EUR/USD: A bullish signal has just been generated on the EUR/USD pair. Price made some bullish attempt and it is now above the support line at 1.2000, going towards the resistance line at 1.2050 (which is the first target). The second target is the resistance line at 1.2100.


USD/CHF: This pair is still consolidating. For a directional movement to start, price would either need to go below the supply line at 0.9500 (staying below it); or price would go above the resistance level at 0.9700, causing a bullish signal to be generated. A movement below the support level at 0.9500 would strengthen the overall bearish outlook.


GBP/USD: Although it has consolidated so far this week, there is still a Bullish Confirmation Pattern in the GBP/USD 4-hour chart. When a breakout does occur, it would be in favor of bulls as price is expected to go towards the distribution territories at 1.3550, 1.3600, and 1.3650, which would all be reached before the end of the week.


USD/JPY: There has been a slight bearish correction on this currency trading instrument, and that could be the beginning of the expected bearishness in the market (which could happen before the end of this week).
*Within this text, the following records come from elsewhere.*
-- ==== Sys2Proof/Machine/Access.lean ====
section
/-!
DEFINITION. Register writes: REGISTER_WRITE and the rows that name the write of one register or window, and the rungs asked for through RST_REQ
or otherwise (R342, R372).
-/

namespace Sys2Proof.Machine

/-- REGISTER_WRITE (R8, R9, R441, R442): a BAR0 write of `len` bytes of `v`. -/
def execRegisterWrite (src : Src) (off len : Nat) (v : BitVec 64) (s : State) : Host.Outcome State Fault Refusal :=
  act (Instr.wf (.registerWrite src off len v)) s (barBytes src off len v.toNat)

/-- A write of RST_REQ. -/
def rstReq {o : State} (src : Src) (v : Nat) : M o Unit := barReg src .RST_REQ [] v (putRstReq v (srcCode src) (Src.kind src))

/-- HOST_FW_GO (R358): RST_REQ.HOST_FW_GO. -/
def execHostFwGo (src : Src) (s : State) : Host.Outcome State Fault Refusal :=
  act (Instr.wf (.hostFwGo src)) s (rstReq src (2 ^ 27))

/-- A reset that another agent than host software asks for: a Worisy command with its ESCALATE event, or a source of Table 09-1 that asks at once. -/
def otherRung {o : State} (why : ResetWhy) (depth pmask slot : Nat) : M o Unit :=
  if why = .worA ∨ why = .worB then askRung depth pmask slot 0xB (whyCode why) (whyKind why)
  else if depth = 4 then askModule (whyCode why) (whyKind why)
  else if depth = 3 then askPartitions pmask (whyCode why) (whyKind why)
  else contextRung slot (whyCode why) (whyKind why)

/-- MODULE_RESET (R341, R342): the module rung, by RST_REQ.MOD with its KEY when host software asks. -/
def execModuleReset (why : ResetWhy) (key : Nat) (s : State) : Host.Outcome State Fault Refusal :=
  act (Instr.wf (.moduleReset why key)) s
    (if why = .host then rstReq .bar0 (2 ^ 31 + key % 256 * 2 ^ 16) else otherRung why 4 0 0)

/-- PARTITION_RESET (R342, R372, R373). -/
def execPartitionReset (why : ResetWhy) (key : Nat) (pmask : Nat) (s : State) : Host.Outcome State Fault Refusal :=
  act (Instr.wf (.partitionReset why key pmask)) s
    (if why = .host then rstReq .bar0 (2 ^ 30 + key % 256 * 2 ^ 16 + pmask % 256 * 256) else otherRung why 3 pmask 0)

/-- CONTEXT_RESET (R342, R372). -/
def execContextReset (why : ResetWhy) (slot : Nat) (s : State) : Host.Outcome State Fault Refusal :=
  act (Instr.wf (.contextReset why slot)) s
    (if why = .host then rstReq .bar0 (2 ^ 29 + slot % 64) else otherRung why 1 0 slot)

/-- CLR_FAILS (R371): RST_REQ.CLR_FAILS. -/
def execClrFails (src : Src) (s : State) : Host.Outcome State Fault Refusal :=
  act (Instr.wf (.clrFails src)) s (rstReq src (2 ^ 28))

/-- ENGINE_RESET (R93): PART_ENG_RST with GO. -/
def execEngineReset (src : Src) (p unit : Nat) (s : State) : Host.Outcome State Fault Refusal :=
  act (Instr.wf (.engineReset src p unit)) s (barReg src .PART_ENG_RST [p] (2 ^ 31 + unit % 65536) (putEngRst p (2 ^ 31 + unit % 65536)))

/-- MBOX_WRITE (R115). -/
def execMboxWrite (src : Src) (p g n : Nat) (v : BitVec 32) (s : State) : Host.Outcome State Fault Refusal :=
  act (Instr.wf (.mboxWrite src p g n v)) s (barReg src .PART_CORE_MBOXn [p, g, n] v.toNat (putMbox p g n v.toNat))

/-- RING_ENABLE (R173). -/
def execRingEnable (src : Src) (n : Nat) (s : State) : Host.Outcome State Fault Refusal :=
  act (Instr.wf (.ringEnable src n)) s (barField src (R.HIF_RING_CFGn.EN n) 1 (putRingCfg n))

/-- RING_DISABLE (R180). -/
def execRingDisable (src : Src) (n : Nat) (s : State) : Host.Outcome State Fault Refusal :=
  act (Instr.wf (.ringDisable src n)) s (barField src (R.HIF_RING_CFGn.EN n) 0 (putRingCfg n))

/-- SERVE_START (R204). -/
def execServeStart (src : Src) (s : State) : Host.Outcome State Fault Refusal :=
  act (Instr.wf (.serveStart src)) s (barField src R.HIF_CTL.SERVE 1 putHifCtl)

/-- SERVE_STOP (R204). -/
def execServeStop (src : Src) (s : State) : Host.Outcome State Fault Refusal :=
  act (Instr.wf (.serveStop src)) s (barField src R.HIF_CTL.SERVE 0 putHifCtl)

/-- GATE_STOP (R193). -/
def execGateStop (src : Src) (v : Bool) (s : State) : Host.Outcome State Fault Refusal :=
  act (Instr.wf (.gateStop src v)) s (barField src R.HIF_CTL.GATE_STOP (bit v) putHifCtl)

/-- PORT_ENABLE (R209, R210). -/
def execPortEnable (src : Src) (n : Nat) (s : State) : Host.Outcome State Fault Refusal :=
  act (Instr.wf (.portEnable src n)) s (barField src (R.FZ_PORT_CTL.EN n) 1 (putPortCtl n))

/-- PORT_DISABLE (R211). -/
def execPortDisable (src : Src) (n : Nat) (s : State) : Host.Outcome State Fault Refusal :=
  act (Instr.wf (.portDisable src n)) s (barField src (R.FZ_PORT_CTL.EN n) 0 (putPortCtl n))

/-- FORCE_HOLD (FZ_PORT_CTL). -/
def execForceHold (src : Src) (n : Nat) (v : Bool) (s : State) : Host.Outcome State Fault Refusal :=
  act (Instr.wf (.forceHold src n v)) s (barField src (R.FZ_PORT_CTL.FORCE_HOLD n) (bit v) (putPortCtl n))

/-- BER_NOW (R215). -/
def execBerNow (src : Src) (n : Nat) (s : State) : Host.Outcome State Fault Refusal :=
  act (Instr.wf (.berNow src n)) s (barField src (R.FZ_PORT_CTL.BER_NOW n) 1 (putPortCtl n))

/-- DIRECTORY_WRITE (R221, R224, R237): a word of a table window at BAR0 offset `off`; any other offset is refused. -/
def execDirectoryWrite (src : Src) (off : Nat) (v : BitVec 32) (s : State) : Host.Outcome State Fault Refusal :=
  act (Instr.wf (.directoryWrite src off v)) s
    (recorded src off v.toNat (if off % 4 = 0 ∧ inTables off then putTable off v.toNat else pure WR.REFUSED))

/-- BANK_COPY (R237). -/
def execBankCopy (src : Src) (s : State) : Host.Outcome State Fault Refusal :=
  act (Instr.wf (.bankCopy src)) s (barField src R.FZ_BANK_CTL.COPY 1 putBankCtl)

/-- SEAL (R237). -/
def execSealBank (src : Src) (s : State) : Host.Outcome State Fault Refusal :=
  act (Instr.wf (.sealBank src)) s (barField src R.FZ_BANK_CTL.SEAL 1 putBankCtl)

/-- ARM (R238). -/
def execArm (src : Src) (s : State) : Host.Outcome State Fault Refusal :=
  act (Instr.wf (.arm src)) s (barField src R.FZ_BANK_CTL.ARM 1 putBankCtl)

/-- CANCEL (R238). -/
def execCancel (src : Src) (s : State) : Host.Outcome State Fault Refusal :=
  act (Instr.wf (.cancel src)) s (barField src R.FZ_BANK_CTL.CANCEL 1 putBankCtl)

/-- TIME_ROOT_SET (R256). -/
def execTimeRootSet (src : Src) (s : State) : Host.Outcome State Fault Refusal :=
  act (Instr.wf (.timeRootSet src)) s (barField src R.FZ_TIME_CFG.ROOT 1 putTimeCfg)

/-- TIME_SET (R252): a write of FZ_TIME_SET_HI. -/
def execTimeSet (src : Src) (hi : BitVec 32) (s : State) : Host.Outcome State Fault Refusal :=
  act (Instr.wf (.timeSet src hi)) s (barReg src .FZ_TIME_SET_HI [] hi.toNat (putTimeHi hi.toNat))

/-- UPDATE_CHECK (R416). -/
def execUpdateCheck (src : Src) (s : State) : Host.Outcome State Fault Refusal :=
  act (Instr.wf (.updateCheck src)) s (barField src R.UPD_CTL.CHECK 1 putUpdCtl)

/-- UPDATE_PROGRAM (R416). -/
def execUpdateProgram (src : Src) (s : State) : Host.Outcome State Fault Refusal :=
  act (Instr.wf (.updateProgram src)) s (barField src R.UPD_CTL.PROGRAM 1 putUpdCtl)

/-- UPDATE_CANCEL (R416). -/
def execUpdateCancel (src : Src) (s : State) : Host.Outcome State Fault Refusal :=
  act (Instr.wf (.updateCancel src)) s (barField src R.UPD_CTL.CANCEL 1 putUpdCtl)

/-- STAGING_WRITE (R416): a word of the staging window at BAR0 offset `off`; any other offset is refused. -/
def execStagingWrite (src : Src) (off : Nat) (v : BitVec 32) (s : State) : Host.Outcome State Fault Refusal :=
  act (Instr.wf (.stagingWrite src off v)) s
    (recorded src off v.toNat (if off % 4 = 0 ∧ inStaging off then putStaging off v.toNat else pure WR.REFUSED))

/-- QUICKSET_GO (R361). -/
def execQuicksetGo (src : Src) (s : State) : Host.Outcome State Fault Refusal :=
  act (Instr.wf (.quicksetGo src)) s (barField src R.RST_QS_SRC_CTL.GO 1 putQsCtl)

/-- QUICKSET_CANCEL (R361). -/
def execQuicksetCancel (src : Src) (s : State) : Host.Outcome State Fault Refusal :=
  act (Instr.wf (.quicksetCancel src)) s (barField src R.RST_QS_SRC_CTL.CANCEL 1 putQsCtl)

end Sys2Proof.Machine
end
The EMA 11 is above the EMA 56 and the RSI period remains above the level 50. This situation would change once price nosedives by 200 pips, swiftly or little by little.


EUR/JPY: This currency trading instrument went upwards by another 160 pips this week, and further upwards movement is possible. However, price is expected to be corrected soon downwards before the end of the week; something that would be somewhat difficult to achieve as long EUR has some stamina in it.